The hobby is best known for creating colorful toys and trinkets, but some enthusiasts are working on design files that would allow anyone to print a working gun. These don't exist yet, but some believe it's only a matter of time.
Why would a 3D-printed gun be appealing? For one, it could potentially be cheap. You can buy a preassembled 3D printer for about $500. A spool of ABS plastic to print with goes for $50. Depending on where you shop, you can buy .38 Special ammunition for 30 cents a round. The plans will undoubted be distributed free like so many MP3s.
In fact, plans for working gun parts already exist. They can be found on a site called Thingiverse and on similar sites, alongside thousands of free plans for toys, jewelry, tools, and design equipment.

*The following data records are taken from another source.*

-- ==== Sys2Proof/Word.lean ====
section
/-!
DEFINITION. The word types of the BQ-9624: 32-bit registers (R4), 48-bit positions in position ticks (R11),
64-bit device time (R12) and bytes.
-/
namespace Sys2Proof

/-- A register word (R4). -/
abbrev Word := BitVec 32

/-- A position in PT, a count modulo 2^48 (R11, R59). -/
abbrev Posn := BitVec 48

/-- Device time in ticks of 0.625 ns (R12). -/
abbrev DevTime := BitVec 64

/-- A byte. -/
abbrev Byte := BitVec 8

end Sys2Proof
end

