/-- The payload bytes of each direction of the host link over the interval that L0p looks at (R381), which ends after dt
ticks of device time. -/
structure LinkLoad where
  tx : Nat
  rx : Nat
  dt : Nat
  deriving DecidableEq, Repr

/-- A power domain that comes up, and the pipelines of its group that fail the self-test (R35, R459). -/
structure DomainUp where
  d : Fin 24
  bad : List (Fin 13)
  deriving DecidableEq, Repr
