-- ==== Sys2Proof/Machine/RegMap.lean ====
section
/-!
DEFINITION. The register map of PF0 BAR0 (Tables 19.1 and 19.3 of spec/19_register_index.md, R543 to R546):
one address function for every register name, written from the register tables of chapters 2 to 17, and one row
per register with its writable bits by field type (Table 0.3) and its reset value. Registers that every function
has in its own BAR0 (MBX, DLV, MSI-X) take the function number: function f's copy is kept at `fnBase f` + offset.
Memories that are reached only through a window are kept at keys of 2^32 and above.
-/
namespace Sys2Proof.Reg

/-- Where the registers of function f's own BAR0 are kept (R361, R393, R544); PF0's lie at their plain offset. -/
def fnBase (f : Nat) : Nat := f * 0x10000000
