-- ==== Sys2Proof/Machine/Resets.lean ====
section
/-!
DEFINITION. What every register address reads as after device reset: the Reset column of the register tables, with
the registers whose reset value depends on the copy or is per part spelt out.
-/
namespace Sys2Proof.Machine
open Sys2Proof

/-- Nominal frequency of PLL n in MHz (Table 15.1). GPLL0 to GPLL7 have a range there; they reset to point TP0
(log entry 5). -/
def pllNominal (n : Nat) : Nat :=
  if n = 0 then 1600 else if n = 1 then 1200 else if n = 2 then 1600 else if n = 3 then 1000
  else if n = 4 then 1600 else if n = 5 then 300 else 400

/-- PGCLK in MHz at temper point p (Table 15.4); 6 and 7 act as 5. -/
def temperMHz (p : Nat) : Nat :=
  if p = 0 then 400 else if p = 1 then 700 else if p = 2 then 1000 else if p = 3 then 1250
  else if p = 4 then 1550 else 1600

/-- Group voltage in mV at temper point p (Table 15.4). -/
def temperMv (p : Nat) : Nat :=
  if p = 0 then 600 else if p = 1 then 630 else if p = 2 then 670 else if p = 3 then 710
  else if p = 4 then 770 else 800

/-- GLB_ID (Table 17.10): PART 0x9624, the other fields per part. -/
def glbId : Word :=
  w32 (Config.partRev.toNat + 0x9624 * 256 + b2n Config.partTemp * 2 ^ 24)

/-- Reset word of address a, where a row's single value does not say it; g counts device resets (R314). -/
def resetSpecial (g a : Nat) : Option Word :=
  if a = Reg.GLB_ID then some glbId
  else if a < 0x200100 then none
  else if a < 0x200140 then some (w32 (pllNominal ((a - 0x200100) / 4)))
  else if a < 0x200440 then none
  else if a < 0x200458 then some (w32 (temperMHz ((a - 0x200440) / 4) + temperMv ((a - 0x200440) / 4) * 2 ^ 16))
  else if a < 0x300100 then none
  else if a < 0x300160 then
    some (if a = 0x300100 ∨ a = 0x300104 ∨ a = 0x30010C then 1#32 else 0#32)
  else if a < 0x2100100 then none
  else if a < 0x21001F0 then
    (let l := (a - 0x2100100) / 4; some (w32 (if l < 30 then l else l + 2)))
  else if a < 0x2101000 then none
  else if a < 0x2101C00 then some (((Config.salt g ((a - 0x2101000) / 4)).toNat : Nat) |> w32)
  else if a = Reg.BENCH_SVNMIN then some Config.svnMin
  else if a = Reg.BENCH_KEYS then some (w32 Config.keySlots.toNat)
  else none

/-- Reset word of offset a of one function's BAR0. -/
def resetAt (g a : Nat) : Word :=
  match resetSpecial g a with
  | some w => w
  | none =>
    match Reg.rowAt a with
    | some r => w32 r.reset
    | none => 0#32

/-- A word of a pipeline's tables after the domain turns on: identity (R193; log entry 6). -/
def tableReset (o : Nat) : Word :=
  if o / 0x10000 % 4 = 0 then 0x4000#32
  else if o / 0x10000 % 4 = 2 ∧ o % 0x10000 < 3084 then w32 (o % 0x10000 / 4 % 257 * 0x1000)
  else 0#32

/-- What an unlisted register key below 2^36 reads as: functions 1 to 15 have the rows of PF0 at their own base; keys
of 2^32 and above are memories behind windows, zero after reset (log entry 6). -/
def resetKey (g k : Nat) : Word :=
  if k < 0x10000000 then resetAt g k
  else if k < 0x100000000 then
    (if k % 0x10000000 < 0x100000 then resetAt g (k % 0x10000000) else 0#32)
  else if k < 0x200000000 then 0#32
  else if k < 0x400000000 then tableReset (k - 0x200000000)
  else 0#32

/-- What an unlisted key reads as; the image of a bank word starts as the word does (R226). -/
def resetOf (g k : Nat) : Word := resetKey g (if k < 0x1000000000 then k else k - 0x1000000000)

end Sys2Proof.Machine
end

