-- ==== Sys2Proof/Machine/Tx.lean ====
section
/-!
DEFINITION. What passes with time: device time (R12, R427) and what the lanes send meanwhile, code-block slot after slot: their
own commas (R122), TRAIN blocks (R126), trigger messages between the blocks of packets in the order of their classes (R157), IDLE
blocks between (R123), Alaol-1 packets on their symbol boundaries (R181), test patterns (R148), and the packets of the twin link
by class (R425). Unprompted IDLE blocks are not listed among what leaves.
-/
namespace Sys2Proof.Machine
open Sys2Proof

/-! ## A lane's registers -/

/-- Register of lane n at an offset of Table 5.14; twin lanes (104 to 111) keep theirs in the TWIN unit (R447). -/
def laneReg (off n : Nat) : Nat := if n < 104 then 0x800000 + 0x1000 * n + off else Reg.TWIN_LN off (n - 104)
/-- LANE_STAT of lane n. -/
def laneStat (n : Nat) : Nat := laneReg 0xC n
/-- LANE_STAT.STATE (Table 5.4). -/
def State.laneSt (s : State) (n : Nat) : Nat := s.fld (laneStat n) 0 4
/-- A bit of the active control of lane n (Table 5.15). -/
def State.laneCtlBit (s : State) (n i : Nat) : Bool := n < 104 && s.bit (Reg.LANE_CTLA n) i
/-- The lane speaks Alaol-1 (R149). -/
def State.laneA1 (s : State) (n : Nat) : Bool := s.laneCtlBit n 1
/-- The requested rates of lane n: camera-to-device and device-to-camera; 25.0 Gb/s on a twin lane (R421). -/
def State.laneRx (s : State) (n : Nat) : Nat := if n < 104 then s.fld (Reg.LANE_CTLA n) 2 3 else 4
def State.laneTx (s : State) (n : Nat) : Nat := if n < 104 then s.fld (Reg.LANE_CTLA n) 5 3 else 4
/-- Lane n is the sprue lane of its group (R14). -/
def isSprue (n : Nat) : Bool := n < 104 && n % 13 == 12

/-- The bond position lane n holds: the one it carries as an inlaid spare, else LANE_BOND.POS (0xF: a spare). -/
def State.lanePos (s : State) (n : Nat) : Nat :=
  match (s.lane n).carry with
  | some p => p
  | none => s.fld (Reg.LANE_BOND n) 8 4

/-- Code block time in 1/1000 tick of a rate code (Table 5.1). -/
def blockMilli (r : Nat) : Nat :=
  if r = 0 then 33792 else if r = 1 then 16896 else if r = 2 then 10240 else if r = 3 then 8448 else 4224
/-- Code block time of lane n's transmitter and receiver at the agreed rates. -/
def State.txMilli (s : State) (n : Nat) : Nat := blockMilli (s.fld (laneStat n) 12 3)
def State.rxMilli (s : State) (n : Nat) : Nat := blockMilli (s.fld (laneStat n) 9 3)
/-- Alaol-1 symbol time of lane n in 1/25 tick: 8 ns, 3.2 ns or 1.6 ns (R149). -/
def State.symTime (s : State) (n : Nat) : Nat :=
  let r := s.laneTx n
  if r = 0 then 320 else if r = 1 then 128 else 64

/-! ## The device's own blocks -/

/-- Twin lanes in the twin bond. -/
def State.twinLanes (s : State) : List Nat :=
  ((List.range 8).filter (fun k => s.bit Reg.TWIN_LANES k)).map (· + 104)

/-- POS and SIZE of lane n's own commas (Table 5.3): 0xF and 0 before bonding; a twin lane counts its place among the lanes of
the bond (R421). -/
def State.commaPos (s : State) (n : Nat) : Nat × Nat :=
  if n < 104 then (if s.bit (Reg.LANE_BOND n) 0 then (s.lanePos n, s.fld (Reg.LANE_BOND n) 12 4) else (15, 0))
  else if s.twinLanes.contains n then ((s.twinLanes.filter (fun m => decide (m < n))).length, s.twinLanes.length) else (15, 0)

/-- The payload of an own comma of lane n (Table 5.3). -/
def State.commaPay (s : State) (n : Nat) (long : Bool) (cnt : Nat) : BitVec 64 :=
  let p := s.commaPos n
  BitVec.ofNat 64 (0x78 + p.1 % 16 * 2 ^ 8 + p.2 % 16 * 2 ^ 12 + b2n long * 2 ^ 16 + b2n (s.bit (laneStat n) 6) * 2 ^ 17
    + cnt % 64 * 2 ^ 18 + 0x963C5A0FE1 * 2 ^ 24)

/-- The header of a TRIG packet (Table 6.3). -/
def TrigMsg.hdr (m : TrigMsg) : BitVec 64 :=
  pktHdr (0x90 + m.kind % 4 * 2 ^ 8 + b2n m.follow * 2 ^ 10 + b2n m.ovs * 2 ^ 11 + m.idx % 65536 * 2 ^ 16
    + m.expt % 2 ^ 24 * 2 ^ 32)
/-- Its data block: TPOS and CHK16 (Table 6.3). -/
def TrigMsg.data (m : TrigMsg) : BitVec 64 :=
  BitVec.ofNat 64 (m.tpos.toNat + crc16 (leBytes 7 m.hdr.toNat ++ leBytes 6 m.tpos.toNat) * 2 ^ 48)
/-- The bytes of an Alaol-1 TRIG packet from its type on (Table 6.12). -/
def TrigMsg.a1Bytes (m : TrigMsg) : List Byte :=
  let b := leBytes 1 2 ++ leBytes 2 (m.idx % 65536)
  b ++ leBytes 2 (crc16 b)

Thingiverse is a creation of Brooklyn, N.Y.-based MakerBot and its CEO, Bre Pettis. Pettis and his company have become the de facto faces of 3D printing thanks to regular appearances in mainstream and tech media talking about how 3D printers democratize manufacturing. Pettis usually demonstrates this idea with brightly colored remote-control cars, robots, and other toys made with MakerBot printers. MakerBot and Pettis don't really talk about files related to gun parts.
That doesn't mean the issue has gone unnoticed, with the intersection of 3D printing and firearms having made the news a few times this year. In June, Michael "HaveBlue" Guslick reported on his blog about successfully test-firing a homemade gun whose key component, the lower receiver, he made from ABS plastic on a '90s-era Stratasys FDM 1600 3D printer.
And in August, Forbes' Andy Greenberg wrote about a group called Defense Distributed, which has some lofty goals as mapped out in the video below. In practical terms, their immediate aim is to create a design file for what they call a Wiki Weapon, a functional, 3D-printed firearm.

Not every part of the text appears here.